┌─ DATASET CONTENT

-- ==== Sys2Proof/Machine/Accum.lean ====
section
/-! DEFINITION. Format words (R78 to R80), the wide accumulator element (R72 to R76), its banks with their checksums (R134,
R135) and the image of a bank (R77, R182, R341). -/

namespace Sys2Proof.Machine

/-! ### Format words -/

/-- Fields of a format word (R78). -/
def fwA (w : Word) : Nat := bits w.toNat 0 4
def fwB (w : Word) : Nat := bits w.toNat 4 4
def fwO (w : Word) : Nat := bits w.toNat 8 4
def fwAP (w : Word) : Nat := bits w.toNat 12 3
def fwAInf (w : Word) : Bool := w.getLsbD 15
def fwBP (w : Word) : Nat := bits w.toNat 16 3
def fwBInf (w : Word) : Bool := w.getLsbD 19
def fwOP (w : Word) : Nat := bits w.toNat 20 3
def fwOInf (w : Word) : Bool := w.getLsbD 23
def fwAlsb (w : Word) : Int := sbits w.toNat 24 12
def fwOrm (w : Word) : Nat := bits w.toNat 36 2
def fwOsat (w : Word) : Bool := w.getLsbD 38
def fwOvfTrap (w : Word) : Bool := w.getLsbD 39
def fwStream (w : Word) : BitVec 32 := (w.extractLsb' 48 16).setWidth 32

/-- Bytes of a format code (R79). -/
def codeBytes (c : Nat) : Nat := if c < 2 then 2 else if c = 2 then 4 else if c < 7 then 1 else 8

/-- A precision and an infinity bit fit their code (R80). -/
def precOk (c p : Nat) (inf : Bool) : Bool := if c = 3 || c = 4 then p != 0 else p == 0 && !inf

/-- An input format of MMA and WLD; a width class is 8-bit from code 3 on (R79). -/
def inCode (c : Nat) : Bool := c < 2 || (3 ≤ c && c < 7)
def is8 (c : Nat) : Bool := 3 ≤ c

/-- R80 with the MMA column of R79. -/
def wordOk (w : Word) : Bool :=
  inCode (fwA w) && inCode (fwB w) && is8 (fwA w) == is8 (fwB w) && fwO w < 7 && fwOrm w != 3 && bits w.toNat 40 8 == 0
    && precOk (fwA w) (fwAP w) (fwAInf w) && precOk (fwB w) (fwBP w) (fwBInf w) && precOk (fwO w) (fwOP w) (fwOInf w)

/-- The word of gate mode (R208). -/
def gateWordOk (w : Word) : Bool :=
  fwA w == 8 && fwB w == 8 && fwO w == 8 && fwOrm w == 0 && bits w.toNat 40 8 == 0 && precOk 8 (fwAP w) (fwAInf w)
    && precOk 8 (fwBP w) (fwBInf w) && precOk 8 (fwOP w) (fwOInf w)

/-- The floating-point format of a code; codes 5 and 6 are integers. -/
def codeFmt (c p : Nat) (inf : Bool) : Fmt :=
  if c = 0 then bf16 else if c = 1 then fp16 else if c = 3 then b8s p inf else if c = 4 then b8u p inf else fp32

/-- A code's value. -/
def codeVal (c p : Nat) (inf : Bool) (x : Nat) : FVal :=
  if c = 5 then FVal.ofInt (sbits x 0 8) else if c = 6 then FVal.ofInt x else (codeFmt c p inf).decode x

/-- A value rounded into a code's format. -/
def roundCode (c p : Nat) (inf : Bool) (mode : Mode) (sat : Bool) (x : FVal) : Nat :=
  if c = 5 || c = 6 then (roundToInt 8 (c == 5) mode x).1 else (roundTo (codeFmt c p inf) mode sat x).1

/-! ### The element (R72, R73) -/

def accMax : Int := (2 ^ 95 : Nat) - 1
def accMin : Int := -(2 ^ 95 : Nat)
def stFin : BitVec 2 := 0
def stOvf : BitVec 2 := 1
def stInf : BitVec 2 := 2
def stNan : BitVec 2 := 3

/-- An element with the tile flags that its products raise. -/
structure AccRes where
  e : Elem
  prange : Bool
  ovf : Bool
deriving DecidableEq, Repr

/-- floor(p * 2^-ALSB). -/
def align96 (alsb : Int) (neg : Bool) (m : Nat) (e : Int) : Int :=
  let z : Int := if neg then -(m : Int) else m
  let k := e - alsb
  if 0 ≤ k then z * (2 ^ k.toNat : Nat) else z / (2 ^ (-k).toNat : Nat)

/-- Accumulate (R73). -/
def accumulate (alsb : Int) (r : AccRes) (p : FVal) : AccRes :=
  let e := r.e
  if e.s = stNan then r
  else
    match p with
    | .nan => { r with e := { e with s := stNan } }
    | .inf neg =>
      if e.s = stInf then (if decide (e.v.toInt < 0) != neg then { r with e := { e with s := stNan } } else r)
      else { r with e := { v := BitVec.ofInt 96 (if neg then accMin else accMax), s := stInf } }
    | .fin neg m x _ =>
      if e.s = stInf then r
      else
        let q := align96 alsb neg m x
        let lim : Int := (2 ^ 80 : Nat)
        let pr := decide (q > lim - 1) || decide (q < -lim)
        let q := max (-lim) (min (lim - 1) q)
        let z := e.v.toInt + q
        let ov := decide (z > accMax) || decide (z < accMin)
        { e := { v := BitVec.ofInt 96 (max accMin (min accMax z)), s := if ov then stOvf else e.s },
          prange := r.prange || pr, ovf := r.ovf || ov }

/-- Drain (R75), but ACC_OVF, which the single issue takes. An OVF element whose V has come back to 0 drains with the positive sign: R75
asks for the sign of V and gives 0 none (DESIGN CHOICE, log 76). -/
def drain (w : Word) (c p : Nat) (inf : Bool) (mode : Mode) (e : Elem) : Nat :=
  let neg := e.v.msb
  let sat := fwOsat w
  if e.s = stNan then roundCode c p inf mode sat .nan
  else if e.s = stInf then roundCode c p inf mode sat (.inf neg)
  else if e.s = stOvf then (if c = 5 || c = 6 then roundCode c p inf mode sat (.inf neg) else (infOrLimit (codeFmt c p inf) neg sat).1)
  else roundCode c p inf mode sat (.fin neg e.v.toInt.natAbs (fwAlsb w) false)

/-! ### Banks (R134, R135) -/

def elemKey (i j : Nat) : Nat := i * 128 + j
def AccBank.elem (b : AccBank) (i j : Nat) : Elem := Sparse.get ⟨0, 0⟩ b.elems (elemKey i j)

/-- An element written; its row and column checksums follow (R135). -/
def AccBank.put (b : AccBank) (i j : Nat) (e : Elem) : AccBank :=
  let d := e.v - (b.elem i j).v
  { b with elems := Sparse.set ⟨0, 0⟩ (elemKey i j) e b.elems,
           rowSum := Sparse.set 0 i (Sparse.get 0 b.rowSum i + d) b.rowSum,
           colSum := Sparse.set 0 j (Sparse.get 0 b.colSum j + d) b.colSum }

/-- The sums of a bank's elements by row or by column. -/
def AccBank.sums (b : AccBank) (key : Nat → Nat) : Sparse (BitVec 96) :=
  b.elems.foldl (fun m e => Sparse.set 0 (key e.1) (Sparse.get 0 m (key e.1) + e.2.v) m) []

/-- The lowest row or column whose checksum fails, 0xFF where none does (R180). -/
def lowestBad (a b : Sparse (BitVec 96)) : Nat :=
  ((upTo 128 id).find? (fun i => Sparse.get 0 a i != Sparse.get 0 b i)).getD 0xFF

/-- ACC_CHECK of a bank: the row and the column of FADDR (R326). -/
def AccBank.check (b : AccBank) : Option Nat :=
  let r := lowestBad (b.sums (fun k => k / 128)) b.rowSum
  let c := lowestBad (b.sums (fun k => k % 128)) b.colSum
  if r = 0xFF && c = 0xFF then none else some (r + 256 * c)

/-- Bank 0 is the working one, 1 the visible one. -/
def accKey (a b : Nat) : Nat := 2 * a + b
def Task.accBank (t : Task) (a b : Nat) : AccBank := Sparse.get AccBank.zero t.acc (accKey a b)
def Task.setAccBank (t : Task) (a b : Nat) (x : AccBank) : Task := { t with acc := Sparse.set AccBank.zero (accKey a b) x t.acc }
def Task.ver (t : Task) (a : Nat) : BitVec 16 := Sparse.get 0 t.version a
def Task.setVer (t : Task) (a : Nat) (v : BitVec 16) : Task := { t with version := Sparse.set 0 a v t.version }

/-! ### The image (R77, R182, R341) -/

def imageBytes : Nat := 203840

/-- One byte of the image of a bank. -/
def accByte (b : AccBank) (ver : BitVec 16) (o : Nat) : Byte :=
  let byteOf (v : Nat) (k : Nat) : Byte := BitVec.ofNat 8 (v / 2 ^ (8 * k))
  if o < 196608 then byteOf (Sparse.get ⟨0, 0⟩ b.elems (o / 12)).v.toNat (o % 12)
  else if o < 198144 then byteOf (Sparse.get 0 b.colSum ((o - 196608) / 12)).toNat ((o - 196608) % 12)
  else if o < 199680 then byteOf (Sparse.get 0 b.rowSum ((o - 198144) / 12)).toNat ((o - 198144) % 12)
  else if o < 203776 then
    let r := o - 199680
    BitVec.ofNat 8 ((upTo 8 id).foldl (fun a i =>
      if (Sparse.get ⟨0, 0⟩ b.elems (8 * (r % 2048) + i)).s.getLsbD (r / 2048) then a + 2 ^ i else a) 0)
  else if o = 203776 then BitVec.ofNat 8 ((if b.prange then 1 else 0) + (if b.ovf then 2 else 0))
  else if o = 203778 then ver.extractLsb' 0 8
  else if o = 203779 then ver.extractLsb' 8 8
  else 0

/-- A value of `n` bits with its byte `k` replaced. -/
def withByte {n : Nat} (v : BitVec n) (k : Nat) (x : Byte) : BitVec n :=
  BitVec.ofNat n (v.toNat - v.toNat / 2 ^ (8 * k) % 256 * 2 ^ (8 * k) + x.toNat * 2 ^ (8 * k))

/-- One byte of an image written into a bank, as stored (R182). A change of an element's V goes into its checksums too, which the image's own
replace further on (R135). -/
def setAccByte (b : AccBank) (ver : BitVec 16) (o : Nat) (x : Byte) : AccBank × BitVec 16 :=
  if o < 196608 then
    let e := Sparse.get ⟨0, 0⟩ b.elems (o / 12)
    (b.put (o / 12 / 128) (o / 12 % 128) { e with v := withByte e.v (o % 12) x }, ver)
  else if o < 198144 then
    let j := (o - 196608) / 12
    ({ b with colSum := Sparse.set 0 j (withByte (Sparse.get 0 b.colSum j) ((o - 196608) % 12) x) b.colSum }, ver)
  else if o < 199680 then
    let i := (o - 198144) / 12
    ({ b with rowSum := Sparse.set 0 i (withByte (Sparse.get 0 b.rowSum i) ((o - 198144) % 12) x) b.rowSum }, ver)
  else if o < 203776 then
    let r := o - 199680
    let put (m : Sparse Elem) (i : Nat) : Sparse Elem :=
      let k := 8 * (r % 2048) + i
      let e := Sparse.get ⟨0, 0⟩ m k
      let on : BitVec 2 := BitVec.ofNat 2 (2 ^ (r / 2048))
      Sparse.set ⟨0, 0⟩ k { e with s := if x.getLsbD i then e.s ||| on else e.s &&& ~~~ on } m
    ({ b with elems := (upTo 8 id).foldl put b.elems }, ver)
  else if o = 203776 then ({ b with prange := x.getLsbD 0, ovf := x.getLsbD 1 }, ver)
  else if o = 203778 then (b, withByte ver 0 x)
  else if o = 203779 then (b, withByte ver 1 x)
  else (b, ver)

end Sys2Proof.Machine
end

└─
┌─ DATASET CONTENT

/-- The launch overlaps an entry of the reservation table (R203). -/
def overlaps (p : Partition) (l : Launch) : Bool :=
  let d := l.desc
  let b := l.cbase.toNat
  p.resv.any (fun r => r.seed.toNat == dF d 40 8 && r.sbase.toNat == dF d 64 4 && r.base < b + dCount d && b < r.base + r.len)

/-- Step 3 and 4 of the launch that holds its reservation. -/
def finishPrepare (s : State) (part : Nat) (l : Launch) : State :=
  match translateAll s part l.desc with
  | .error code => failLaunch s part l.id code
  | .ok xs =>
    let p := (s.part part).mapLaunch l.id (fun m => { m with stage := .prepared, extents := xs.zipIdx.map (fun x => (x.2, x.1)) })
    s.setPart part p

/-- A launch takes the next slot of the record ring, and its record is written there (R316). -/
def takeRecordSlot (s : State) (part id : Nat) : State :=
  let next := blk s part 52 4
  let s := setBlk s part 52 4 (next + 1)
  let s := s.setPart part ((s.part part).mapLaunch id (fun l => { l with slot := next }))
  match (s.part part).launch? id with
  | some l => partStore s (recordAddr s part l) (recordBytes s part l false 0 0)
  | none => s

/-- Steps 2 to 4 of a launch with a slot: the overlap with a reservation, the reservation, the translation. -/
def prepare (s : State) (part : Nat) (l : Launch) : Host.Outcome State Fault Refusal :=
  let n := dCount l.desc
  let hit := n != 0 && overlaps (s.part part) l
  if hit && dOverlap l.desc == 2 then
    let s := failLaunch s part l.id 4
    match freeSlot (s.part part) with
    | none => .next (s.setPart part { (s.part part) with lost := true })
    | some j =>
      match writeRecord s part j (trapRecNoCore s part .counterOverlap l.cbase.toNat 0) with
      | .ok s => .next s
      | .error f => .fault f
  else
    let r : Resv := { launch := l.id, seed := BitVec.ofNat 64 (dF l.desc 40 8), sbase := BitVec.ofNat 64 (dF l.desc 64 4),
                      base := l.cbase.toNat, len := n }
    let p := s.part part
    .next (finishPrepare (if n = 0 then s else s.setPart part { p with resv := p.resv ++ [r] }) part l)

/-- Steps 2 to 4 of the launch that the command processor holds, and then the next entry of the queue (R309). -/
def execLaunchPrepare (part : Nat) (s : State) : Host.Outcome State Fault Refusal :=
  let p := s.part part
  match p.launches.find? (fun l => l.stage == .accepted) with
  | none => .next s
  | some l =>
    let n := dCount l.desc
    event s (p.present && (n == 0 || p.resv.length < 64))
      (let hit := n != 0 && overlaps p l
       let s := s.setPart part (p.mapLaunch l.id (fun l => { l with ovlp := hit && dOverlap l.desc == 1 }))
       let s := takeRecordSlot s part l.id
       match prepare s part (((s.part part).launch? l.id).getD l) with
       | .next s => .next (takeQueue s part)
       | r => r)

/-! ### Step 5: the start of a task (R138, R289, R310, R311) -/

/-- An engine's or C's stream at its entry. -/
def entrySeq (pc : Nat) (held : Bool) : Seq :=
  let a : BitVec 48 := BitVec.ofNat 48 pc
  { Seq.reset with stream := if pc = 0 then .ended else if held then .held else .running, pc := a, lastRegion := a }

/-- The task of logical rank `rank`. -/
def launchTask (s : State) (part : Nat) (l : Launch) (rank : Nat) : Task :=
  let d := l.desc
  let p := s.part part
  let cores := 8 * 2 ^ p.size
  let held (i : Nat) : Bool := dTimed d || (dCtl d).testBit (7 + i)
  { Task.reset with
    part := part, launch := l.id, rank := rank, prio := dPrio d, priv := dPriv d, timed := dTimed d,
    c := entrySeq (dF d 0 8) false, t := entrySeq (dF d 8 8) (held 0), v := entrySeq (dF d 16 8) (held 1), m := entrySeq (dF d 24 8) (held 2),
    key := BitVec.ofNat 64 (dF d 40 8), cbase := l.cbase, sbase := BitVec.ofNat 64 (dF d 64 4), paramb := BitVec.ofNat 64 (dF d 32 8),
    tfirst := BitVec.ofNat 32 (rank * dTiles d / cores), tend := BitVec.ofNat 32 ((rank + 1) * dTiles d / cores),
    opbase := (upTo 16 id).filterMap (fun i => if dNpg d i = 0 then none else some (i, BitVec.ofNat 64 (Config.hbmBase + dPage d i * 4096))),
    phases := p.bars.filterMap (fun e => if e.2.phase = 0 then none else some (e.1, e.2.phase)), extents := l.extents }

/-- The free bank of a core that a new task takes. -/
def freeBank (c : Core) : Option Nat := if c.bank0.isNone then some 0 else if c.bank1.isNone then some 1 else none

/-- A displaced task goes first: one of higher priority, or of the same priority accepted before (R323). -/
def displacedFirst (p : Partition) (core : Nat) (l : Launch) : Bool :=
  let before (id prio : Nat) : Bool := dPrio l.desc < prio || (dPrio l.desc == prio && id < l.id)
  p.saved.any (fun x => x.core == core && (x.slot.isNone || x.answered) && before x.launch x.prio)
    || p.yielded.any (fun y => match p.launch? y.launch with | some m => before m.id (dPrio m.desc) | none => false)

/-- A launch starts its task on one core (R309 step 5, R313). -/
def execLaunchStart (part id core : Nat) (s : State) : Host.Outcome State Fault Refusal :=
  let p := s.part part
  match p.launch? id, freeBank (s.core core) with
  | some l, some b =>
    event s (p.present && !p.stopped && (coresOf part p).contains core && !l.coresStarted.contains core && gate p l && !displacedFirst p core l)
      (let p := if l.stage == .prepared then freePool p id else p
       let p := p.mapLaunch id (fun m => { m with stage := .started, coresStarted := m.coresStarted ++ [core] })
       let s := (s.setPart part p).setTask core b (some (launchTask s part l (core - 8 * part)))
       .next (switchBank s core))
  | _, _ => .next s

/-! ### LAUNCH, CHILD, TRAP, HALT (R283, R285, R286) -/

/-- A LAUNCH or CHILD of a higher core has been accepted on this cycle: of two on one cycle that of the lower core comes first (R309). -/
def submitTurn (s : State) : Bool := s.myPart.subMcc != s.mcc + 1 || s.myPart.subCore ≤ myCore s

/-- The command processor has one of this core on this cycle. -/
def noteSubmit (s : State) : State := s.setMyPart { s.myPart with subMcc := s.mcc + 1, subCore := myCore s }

└─

### WORK ITEM
Among these entries, how many lines include the string "takeRecordSlot"? Reply with the number by itself.

### EXERCISE OUTPUT
2